Importar auriculares TWS desde China: qué revisar
Guía técnica para importar auriculares TWS: Bluetooth SIG, informe UN38.3, cómo medir la autonomía real y qué pasa con la cancelación de ruido.
Importar auriculares TWS desde China exige verificar cuatro documentos —declaración ante Bluetooth SIG, informe UN38.3 emitido a nombre de la celda y del pack exactos, MSDS y homologación del destino— y medir dos cosas en la muestra: autonomía real y atenuación de ruido. La tarifa publicada por Bluetooth SIG, vigente desde el 1 de marzo de 2026, fija en 12.000 USD la cualificación completa de producto para un miembro Adopter, y un producto sin declarar puede ser retenido en aduana.
Por qué el TWS se decide en treinta segundos y no en el precio
El comprador final juzga un auricular TWS en la primera media hora de uso, no por la ficha técnica, y ese veredicto decide si lo devuelve. Comprueba cuatro cosas: si empareja a la primera, si el sonido va sincronizado con el vídeo, cuánto dura la batería y si se cae del oído al caminar. Ninguna aparece en una inspección visual.
Por eso la devolución es el riesgo dominante: cuesta flete de retorno, reemplazo, gestión y, en marketplaces, reputación. La inspección tiene que emparejar, medir y escuchar, con un procedimiento acordado antes de producir el lote.

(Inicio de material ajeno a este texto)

theorem execBridgeOvercurrent_reach {ps : List Part} {n0 : Node} (a : Nat) (st nx : State) (hs : Reach ps n0 st.node) (hT : within [.mem, .ram, .host, .stalls, .cache, .loops, .fio, .encs, .axes, .drives, .line, .zb, .cust, .lifts, .gates, .rcd, .hlth, .freeCtr] ps = true) (h : execBridgeOvercurrent a st = .next nx) : Reach ps n0 nx.node := by
  unfold execBridgeOvercurrent at h
  refine Reach.ofRun h ?_
  try dsimp only
  with_reducible repeat' first
    | assumption
    | intro _
    | exact within_trans (by decide) hT
    | apply Node.transientFault_reach
    | apply Node.coilsOff_reach
    | apply Reach.ite
    | apply Reach.foldl
    | split

theorem execBulk_reach {ps : List Part} {n0 : Node} (src : Nat) (payload : List Nat) (st nx : State) (hs : Reach ps n0 st.node) (hT : within [.glean, .sec] ps = true) (h : execBulk src payload st = .next nx) : Reach ps n0 nx.node := by
  unfold execBulk at h
  refine Reach.ofRun h ?_
  try dsimp only
  with_reducible repeat' first
    | assumption
    | intro _
    | exact within_trans (by decide) hT
    | apply Node.raise_reach
    | apply Node.setSilo_reach
    | apply Reach.ite
    | apply Reach.foldl
    | split

theorem execBypassOpen_reach {ps : List Part} {n0 : Node} (st nx : State) (hs : Reach ps n0 st.node) (hT : within [.power, .line, .rcd, .glean] ps = true) (h : execBypassOpen st = .next nx) : Reach ps n0 nx.node := by
  unfold execBypassOpen at h
  refine Reach.ofRun h ?_
  try dsimp only
  with_reducible repeat' first
    | assumption
    | intro _
    | exact within_trans (by decide) hT
    | apply Node.updPower_reach
    | apply Node.raise_reach
    | apply Node.log_reach
    | apply Node.updPort_reach
    | apply Reach.ite
    | apply Reach.foldl
    | split

theorem execCacheMissFill_reach {ps : List Part} {n0 : Node} (k : Nat) (st nx : State) (hs : Reach ps n0 st.node) (hT : within [.stalls, .cache] ps = true) (h : execCacheMissFill k st = .next nx) : Reach ps n0 nx.node := by
  unfold execCacheMissFill at h
  refine Reach.ofRun h ?_
  try dsimp only
  with_reducible repeat' first
    | assumption
    | intro _
    | exact within_trans (by decide) hT
    | apply Node.fill_reach
    | apply Reach.ite
    | apply Reach.foldl
    | split

theorem execCalibrationDone_reach {ps : List Part} {n0 : Node} (i : Nat) (ok : Bool) (ports : List Nat) (st nx : State) (hs : Reach ps n0 st.node) (hT : within [.isl, .mem, .ram, .power, .host, .stalls, .cache, .rcp, .loops, .fio, .adc, .encs, .axes, .drives, .line, .time, .zb, .cust, .lifts, .gates, .harv, .rcd, .safe, .glean, .hlth, .freeCtr] ps = true) (h : execCalibrationDone i ok ports st = .next nx) : Reach ps n0 nx.node := by
  unfold execCalibrationDone at h
  refine Reach.ofRun h ?_
  try dsimp only
  with_reducible repeat' first
    | assumption
    | intro _
    | exact within_trans (by decide) hT
    | apply Node.islandRuns_reach
    | apply Node.updIsland_reach
    | apply Node.islandLog_reach
    | apply Node.islandFails_reach
    | apply Node.retirePort_reach
    | apply Node.calibrationFailed_reach
    | apply Reach.ite
    | apply Reach.foldl
    | split

theorem execCbusEdge_reach {ps : List Part} {n0 : Node} (stamp : Nat) (full : Bool) (st nx : State) (hs : Reach ps n0 st.node) (hT : within [.stalls, .cache, .time, .harv, .rcd, .freeCtr] ps = true) (h : execCbusEdge stamp full st = .next nx) : Reach ps n0 nx.node := by
  unfold execCbusEdge at h
  refine Reach.ofRun h ?_
  try dsimp only
  with_reducible repeat' first
    | assumption
    | intro _
    | exact within_trans (by decide) hT
    | apply Node.upTo_reach
    | apply Node.log_reach
    | apply Node.updHarv_reach
    | apply Node.applyList_reach
    | apply Node.takeSample_reach
    | apply Reach.ite
    | apply Reach.foldl
    | split

theorem execCbusPulse_reach {ps : List Part} {n0 : Node} (low : Bool) (st nx : State) (hs : Reach ps n0 st.node) (hT : within [.time, .harv] ps = true) (h : execCbusPulse low st = .next nx) : Reach ps n0 nx.node := by
  unfold execCbusPulse at h
  refine Reach.ofRun h ?_
  try dsimp only
  with_reducible repeat' first
    | assumption
    | intro _
    | exact within_trans (by decide) hT
    | apply Node.updHarv_reach
    | apply Node.upTo_reach
    | apply Reach.ite
    | apply Reach.foldl
    | split

theorem execCertRead_reach {ps : List Part} {n0 : Node} (path : Nat) (idx : Nat) (st nx : State) (hs : Reach ps n0 st.node) (hT : within [.mem, .ram, .host, .line, .rcd, .freeCtr] ps = true) (h : execCertRead path idx st = .next nx) : Reach ps n0 nx.node := by
  unfold execCertRead at h
  refine Reach.ofRun h ?_
  try dsimp only
  with_reducible repeat' first
    | assumption
    | intro _
    | exact within_trans (by decide) hT
    | apply Node.hostCmd_reach
    | apply Node.checked_reach
    | apply Node.ok_reach
    | apply Reach.ite
    | apply Reach.foldl
    | split

theorem execChanPermanentFault_reach {ps : List Part} {n0 : Node} (k : Nat) (cause : Nat) (st nx : State) (hs : Reach ps n0 st.node) (hT : within [.mem, .ram, .host, .stalls, .cache, .loops, .fio, .encs, .axes, .drives, .line, .zb, .cust, .lifts, .gates, .rcd, .hlth, .freeCtr] ps = true) (h : execChanPermanentFault k cause st = .next nx) : Reach ps n0 nx.node := by
  unfold execChanPermanentFault at h
  refine Reach.ofRun h ?_
  try dsimp only
  with_reducible repeat' first
    | assumption
    | intro _
    | exact within_trans (by decide) hT
    | apply Node.permanentFault_reach
    | apply Reach.ite
    | apply Reach.foldl
    | split

theorem execChanRead_reach {ps : List Part} {n0 : Node} (path : Nat) (idx : Nat) (st nx : State) (hs : Reach ps n0 st.node) (hT : within [.mem, .ram, .host, .cache, .line, .rcd, .freeCtr] ps = true) (h : execChanRead path idx st = .next nx) : Reach ps n0 nx.node := by
  unfold execChanRead at h
  refine Reach.ofRun h ?_
  try dsimp only
  with_reducible repeat' first
    | assumption
    | intro _
    | exact within_trans (by decide) hT
    | apply Node.hostCmd_reach
    | apply Node.checked_reach
    | apply Node.ok_reach
    | apply Node.touch_reach
    | apply Reach.ite
    | apply Reach.foldl
    | split

theorem execChanRetry_reach {ps : List Part} {n0 : Node} (k : Nat) (ok : Bool) (st nx : State) (hs : Reach ps n0 st.node) (hT : within [.mem, .ram, .host, .stalls, .cache, .loops, .fio, .encs, .axes, .drives, .line, .time, .zb, .cust, .lifts, .gates, .rcd, .safe, .hlth, .freeCtr] ps = true) (h : execChanRetry k ok st = .next nx) : Reach ps n0 nx.node := by
  unfold execChanRetry at h
  refine Reach.ofRun h ?_
  try dsimp only
  with_reducible repeat' first
    | assumption
    | intro _
    | exact within_trans (by decide) hT
    | apply Node.retry_reach
    | apply Reach.ite
    | apply Reach.foldl
    | split

theorem execChanStart_reach {ps : List Part} {n0 : Node} (path : Nat) (idx : Nat) (st nx : State) (hs : Reach ps n0 st.node) (hT : within [.mem, .ram, .host, .stalls, .cache, .loops, .fio, .adc, .encs, .axes, .drives, .line, .zb, .cust, .lifts, .gates, .rcd, .freeCtr] ps = true) (h : execChanStart path idx st = .next nx) : Reach ps n0 nx.node := by
  unfold execChanStart at h
  refine Reach.ofRun h ?_
  try dsimp only
  with_reducible repeat' first
    | assumption
    | intro _
    | exact within_trans (by decide) hT
    | apply Node.hostCmd_reach
    | apply Node.checked_reach
    | apply Node.tryStart_reach
    | apply Node.answer_reach
    | apply Node.ok_reach
    | refine Reach.ofSnd (by assumption) ?_
    | apply Reach.ite
    | apply Reach.foldl
    | split

theorem execChanStop_reach {ps : List Part} {n0 : Node} (path : Nat) (idx : Nat) (st nx : State) (hs : Reach ps n0 st.node) (hT : within [.mem, .ram, .host, .stalls, .cache, .fio, .encs, .axes, .drives, .line, .zb, .cust, .lifts, .gates, .rcd, .freeCtr] ps = true) (h : execChanStop path idx st = .next nx) : Reach ps n0 nx.node := by
  unfold execChanStop at h
  refine Reach.ofRun h ?_
  try dsimp only
  with_reducible repeat' first
    | assumption
    | intro _
    | exact within_trans (by decide) hT
    | apply Node.hostCmd_reach
    | apply Node.checked_reach
    | apply Node.stopChan_reach
    | apply Node.ok_reach
    | apply Reach.ite
    | apply Reach.foldl
    | split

Bluetooth SIG: la declaración que se descubre tarde
Todo producto que use Bluetooth debe estar cualificado y declarado ante Bluetooth SIG antes de venderse o distribuirse, y el trámite se hace bajo la cuenta de membresía de la empresa que pone el producto en el mercado, no bajo la del proveedor. Un producto sin declarar puede ser retenido en aduana.
El listado lleva nombre comercial, modelo y fabricante, y deben coincidir con los de la venta. Revender el producto de la fábrica sin cambios bajo su marca es una cosa; ponerle tu marca y tu modelo es otra, y la segunda no queda cubierta. Si el producto integra un módulo ya cualificado sin modificar antena, alimentación de radio ni firmware, basta el listado de producto final, con autorización escrita del fabricante del módulo.
Cómo verificar el identificador antes de pagar el anticipo
La comprobación se hace en la base pública de productos cualificados de Bluetooth SIG, no en el PDF del proveedor. Cinco datos que cruzar:
- El identificador del producto terminado, no el del módulo: son dos declaraciones y el proveedor enseña la que ya tenía.
- El titular. Si es la fábrica y vendes con tu marca, pregunta si el listado te cubre.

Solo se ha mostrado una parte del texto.